In Korea, beef quality measurements are carried out by seeing the sirloin cut from between the 13th thoracic vertebrae and 1st lumbar vertebrae from the left half-carcass that has been kept in cold storage (- 4℃) for a day. There are five indices for deciding the beef quality: marbling index, muscle color, fat color, tenderness, and maturity. However, a number of inspectors still evaluate the quality grades using the standard card for decision color and marbling of beef without any equipment for acquiring scientific data to support their decision.
Currently, beef marbling and quality levels are determined by trained experts using beef marbling standard image cards, and thus the decisions depend on subjective, experienced visual assessments and environmental conditions such as lighting conditions or viewing angle (Sun et al., 2018). Since 2004, the beef marbling index in Korea has comprised nine beef marbling standards (BMSs), and their combinations yield five quality grades (QGs), 1++, 1+, 1, 2, and 3 (Gotoh and Joo, 2016). Among the 9 marbling BMSs, QG 3 includes BMS 1, QG 2 includes BMS 2 and 3, QG 1 includes BSM 4 and 5, QG 1+ includes BMS 6, and QG 1++ includes BMS 7, 8, and 9. Higher BMS beef contains more small and homogeneous fat spreading on the sirloin.

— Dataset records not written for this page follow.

-- ==== Sys2Proof/Machine/Dispatch.lean ====
section
/-! DEFINITION. The dispatch of the 13 operations to their meanings, one arm each (spec/30_encoding.md R81). -/

namespace Sys2Proof.Machine

def exec (i : Instr) (s : State) : Host.Outcome State Fault Refusal :=
  match i with
  | .beginSess => Sys2Proof.Machine.execBeginSess s
  | .txByte v => Sys2Proof.Machine.execTxByte v s
  | .endSess => Sys2Proof.Machine.execEndSess s
  | .openCmd => Sys2Proof.Machine.execOpenCmd s
  | .openData => Sys2Proof.Machine.execOpenData s
  | .setPos x page => Sys2Proof.Machine.execSetPos x page s
  | .drawH x y len => Sys2Proof.Machine.execDrawH x y len s
  | .drawV x y len => Sys2Proof.Machine.execDrawV x y len s
  | .init => Sys2Proof.Machine.execInit s
  | .clear => Sys2Proof.Machine.execClear s
  | .pwrOff => Sys2Proof.Machine.execPwrOff s
  | .pwrOn => Sys2Proof.Machine.execPwrOn s
  | .contrast v => Sys2Proof.Machine.execContrast v s

end Sys2Proof.Machine
end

Various computer vision-based approaches for the visual detection and grading of meat quality have been demonstrated such as image processing using a color camera (Farrow et al., 2009; Barbon et al., 2017), ultrasound (Greiner et al., 2003), and hyperspectral imaging (Pu et al., 2015; Wu et al., 2016). A quality comparison of fresh and frozen-thawed pork using hyperspectral imaging (Barbin et al., 2013; Ma et al., 2015; Pu et al., 2015) and frozen pork quality evaluation without thawing using a hyperspectral imaging system (Xie et al., 2015) have been reported. An artificial intelligence method (support vector machine, SVM) was also used to predict pork color and marbling (Sun et al., 2018). Furthermore, Barbon et al. (2017) reported the development of a computer vision system for beef marbling classification using the k-nearest neighbors (k-NN) algorithm.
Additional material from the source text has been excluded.